Elle affirme qu’aucun prosélytisme n’est admis :

“L’anthroposophie, ce sont des théories de Rudolf Steiner qui vont avec l’éducation. Ce n’est pas pour autant que tout le monde y adhère aveuglément. Je serais bien incapable d’expliquer précisément ce que c’est. »

Stéphanie Gautier a inscrit ses enfants à l’école quand elle y a été embauchée comme coordinatrice. Elle dissocie clairement la culture et les pratiques religieuses :

« C’est une école laïque. On étudie des mythes car ce sont des histoires intéressantes. Qu’elles soient bibliques ou issues des différentes mythologies : nordique, grecque, égyptienne ou celte. »

Un autel de saison, garni par les enfants de matériaux ramassés dans la nature (crédit : LM / Rue89Lyon©)
Un autel de saison, garni par les enfants de matériaux ramassés dans la nature. Crédit : LM / Rue89Lyon

Un projet d’agrandissement à 1 million d’euros

A Saint-Genis-Laval, les bâtiments de l’école Steiner sont vétustes, essentiellement meublés de bois. L’espace réservé aux professeurs est exigu.

Des bureaux en bois, presque hors du temps (crédit : LM / Rue89Lyon©)
Des bureaux en bois vieille génération, réparés régulièrement, qui accueille les 7-8 ans. crédit : LM / Rue89Lyon

Présent dans l’ouest lyonnais depuis 1977 (initialement à Vaugneray), l’école Steiner-Waldorf est locataire de l’avenue Georges Clémenceau, à quelques encablures d’Oullins. Discrète depuis la rue, elle le sera sans doutes moins à l’horizon 2017.

Un projet d’agrandissement a été lancé en 2012 via la création d’un fonds de dotation. Le tout devrait coûter aux alentours d’un million d’euros. Un “financement participatif solidaire” a été lancé à cet effet.

Le projet contient l’achat d’un bâtiment adjacent à l’école actuelle et la construction de plusieurs extensions.
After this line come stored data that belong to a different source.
-- ==== Sys2Proof/Laws/TreeBuilder.lean ====
section
/-! SUPPORT. The tree builder: what the seeding and the merge loop leave, and everything BUILD can do
(R141 to R144). -/

namespace Sys2Proof.Machine

@[simp] theorem Builder.add_nodes (b : Builder) (n : Node) : (b.add n).nodes = b.nodes ++ [n] := rfl

theorem Builder.add_heap_perm (b : Builder) (n : Node) :
    (b.add n).heap.Perm (BitVec.ofNat 9 b.nodes.length :: b.heap) := heapInsert_perm _ _ _

/-- Adding a node leaves the keys of the nodes already there. -/
theorem keyOf_append {nodes : List Node} {i : Idx} (h : i.toNat < nodes.length) (l : List Node) :
    keyOf (nodes ++ l) i = keyOf nodes i := by
  rw [keyOf, keyOf, List.getElem?_append_left h]

/-- Seeding the symbols `ys` one after the other (R142). -/
theorem foldl_seedOne (freq : Vector Word 256) (ys : List Byte) (b : Builder) :
    (ys.foldl (seedOne freq) b).nodes = b.nodes ++
        (ys.filter fun y => tableAt freq y ≠ 0).map
          (fun y => .leaf y ((tableAt freq y).setWidth 40)) ∧
      (ys.foldl (seedOne freq) b).heap.length =
        b.heap.length + (ys.filter fun y => tableAt freq y ≠ 0).length := by
  induction ys generalizing b with
  | nil => simp
  | cons y ys ih =>
    obtain ⟨h1, h2⟩ := ih (seedOne freq b y)
    rw [List.foldl_cons, h1, h2]
    by_cases hy : tableAt freq y = 0
    · simp [seedOne, hy]
    · simp only [seedOne, hy, ne_eq, not_false_eq_true, if_true, Builder.add_nodes,
        (b.add_heap_perm _).length_eq, List.length_cons, decide_true, List.filter_cons_of_pos,
        List.map_cons, List.append_assoc, List.singleton_append, true_and]
      omega

/-- The seeding loop allocates the leaves of the unique symbols in ascending order (R142). -/
theorem seed_nodes (freq : Vector Word 256) : (seed freq).nodes = seedLeaves freq := by
  simpa [seed, seedLeaves, uniqueSyms] using (foldl_seedOne freq allSyms ⟨[], []⟩).1

theorem seed_heap_length (freq : Vector Word 256) :
    (seed freq).heap.length = (uniqueSyms freq).length := by
  simpa [seed, uniqueSyms] using (foldl_seedOne freq allSyms ⟨[], []⟩).2

/-- A pass of the merge loop on two nodes or more (R144): it takes two nodes out of the queue and puts
their parent in. -/
theorem mergeOne_spec (b : Builder) (hb : 1 < b.heap.length) : ∃ l r h,
    b.heap.Perm (l :: r :: h) ∧ heapExtractMin (keyOf b.nodes) b.heap ≠ none ∧
    mergeOne b = Builder.add ⟨b.nodes, h⟩
      (.internal l r (keyOf b.nodes l + keyOf b.nodes r)) := by
  obtain ⟨m, rest, hh⟩ : ∃ m rest, b.heap = m :: rest := by
    cases h : b.heap with
    | nil => simp [h] at hb
    | cons m rest => exact ⟨m, rest, rfl⟩
  obtain ⟨h₁, e₁, p₁⟩ := heapExtractMin_cons (keyOf b.nodes) m rest
  obtain ⟨m', rest', hh'⟩ : ∃ m' rest', h₁ = m' :: rest' := by
    cases h : h₁ with
    | nil => have := p₁.length_eq; simp [hh] at hb; simp [h] at this; omega
    | cons m' rest' => exact ⟨m', rest', rfl⟩
  obtain ⟨h₂, e₂, p₂⟩ := heapExtractMin_cons (keyOf b.nodes) m' rest'
  refine ⟨m, m', h₂, ?_, by simp [hh, e₁], by simp [mergeOne, hh, e₁, hh', e₂]⟩
  rw [hh]
  exact .cons m (p₁.symm.trans (by rw [hh']; exact .cons m' p₂.symm))

theorem mergeOne_length {b : Builder} (hb : 1 < b.heap.length) :
    (mergeOne b).nodes.length = b.nodes.length + 1 ∧
      (mergeOne b).heap.length + 1 = b.heap.length := by
  obtain ⟨l, r, h, hp, -, e⟩ := mergeOne_spec b hb
  have := hp.length_eq
  have hq := (Builder.add_heap_perm ⟨b.nodes, h⟩
    (.internal l r (keyOf b.nodes l + keyOf b.nodes r))).length_eq
  rw [← e] at hq
  rw [e, Builder.add_nodes] at *
  simp_all

/-- An invariant of the builder that every pass keeps holds of what the loop leaves. -/
theorem mergeLoop_induction {P : Builder → Prop} (hP : ∀ b, 1 < b.heap.length → P b → P (mergeOne b))
    (n : Nat) (b : Builder) (hb : P b) : P (mergeLoop n b) := by
  induction n generalizing b with
  | zero => exact hb
  | succ n ih =>
    rw [mergeLoop]
    split
    · exact ih _ (hP b ‹_› hb)
    · exact hb

/-- The merge loop ends with at most one node in the queue, when its bound is HEAP_N (R144). -/
theorem mergeLoop_heap_le (n : Nat) (b : Builder) (h : b.heap.length ≤ n + 1) :
    (mergeLoop n b).heap.length ≤ 1 := by
  induction n generalizing b with
  | zero => simpa [mergeLoop] using h
  | succ n ih =>
    rw [mergeLoop]
    split
    · exact ih _ (by have := (mergeOne_length ‹_›).2; omega)
    · omega

/-- With at least one unique symbol BUILD leaves exactly one node in the queue, and 2 × NUNIQ − 1
nodes in the arena (R141, R34, R35). -/
theorem buildTree_size (freq : Vector Word 256) (h : uniqueSyms freq ≠ []) :
    (buildTree freq).heap.length = 1 ∧
      (buildTree freq).nodes.length = 2 * (uniqueSyms freq).length - 1 := by
  have hpos : 0 < (uniqueSyms freq).length := List.length_pos_iff.2 h
  have hle := mergeLoop_heap_le (seed freq).heap.length (seed freq) (by omega)
  have hinv : 0 < (buildTree freq).heap.length ∧ (buildTree freq).nodes.length +
      (buildTree freq).heap.length = 2 * (uniqueSyms freq).length :=
    mergeLoop_induction
      (P := fun b => 0 < b.heap.length ∧ b.nodes.length + b.heap.length = 2 * (uniqueSyms freq).length)
      (fun b hb hP => by obtain ⟨h1, h2⟩ := mergeOne_length hb; omega) _ _
      (by
        rw [seed_nodes, seed_heap_length]
        simp only [seedLeaves, List.length_map]
        omega)
  change (buildTree freq).heap.length ≤ 1 at hle
  omega

/-- Everything BUILD's pseudocode can do (R141). -/
theorem buildBody_cases (s : State) :
    (s.nuniq = 0 ∧ buildBody s = .raised .empty s) ∨
    (s.nuniq ≠ 0 ∧ ¬ (s.nodes = [] ∧ s.heap = []) ∧ buildBody s = .stuck .arenaNotEmpty) ∨
    (s.nuniq ≠ 0 ∧ s.nodes = [] ∧ s.heap = [] ∧ ∃ root, (buildTree s.freq).heap = [root] ∧
      buildBody s = .ret (root.setWidth 32)
        { s with nodes := (buildTree s.freq).nodes, heap := [root], root := root,
                 code := genCodes (buildTree s.freq).nodes root, phase := .tree }) := by
  by_cases h0 : s.nuniq = 0
  · exact .inl ⟨h0, by simp [buildBody, h0]⟩
  · by_cases he : s.nodes = [] ∧ s.heap = []
    · obtain ⟨root, hr⟩ : ∃ root, (buildTree s.freq).heap = [root] :=
        List.length_eq_one_iff.1 (buildTree_size s.freq (by
          intro h; exact h0 (by simp [State.nuniq, h]))).1
      exact .inr (.inr ⟨h0, he.1, he.2, root, hr, by simp [buildBody, h0, he.1, he.2, hr]⟩)
    · refine .inr (.inl ⟨h0, he, ?_⟩)
      rw [buildBody, if_neg h0, if_pos (by by_contra h; push Not at h; exact he h)]

end Sys2Proof.Machine
end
Le nouveau bâtiment s'affiche fièrement sur les murs de l'école (crédit : LM / Rue89Lyon©)
Le nouveau bâtiment s’affiche fièrement sur les murs de l’école. crédit : LM / Rue89Lyon

En 2014-2015, l’école accueillait 190 enfants répartis en 10 classes et 4 jardins d’enfants pour les 3-6 ans. Agrandir permettrait d’ouvrir une 11ème et une 12ème classes afin de proposer une scolarité complète aux enfants.

A Saint-Genis-Laval, les enfants quittent en effet l’école après la 10ème classe pour rejoindre un lycée traditionnel, en seconde ou en première selon leur apprentissage. S’ils allaient jusqu’à la 12ème classe, ils passeraient les épreuves anticipées du bac (le français notamment) en candidat libre. Ils doivent ensuite rejoindre une terminale classique.

En 2015, les écoles Steiner représentent en France 2 500 élèves répartis entre 22 établissements.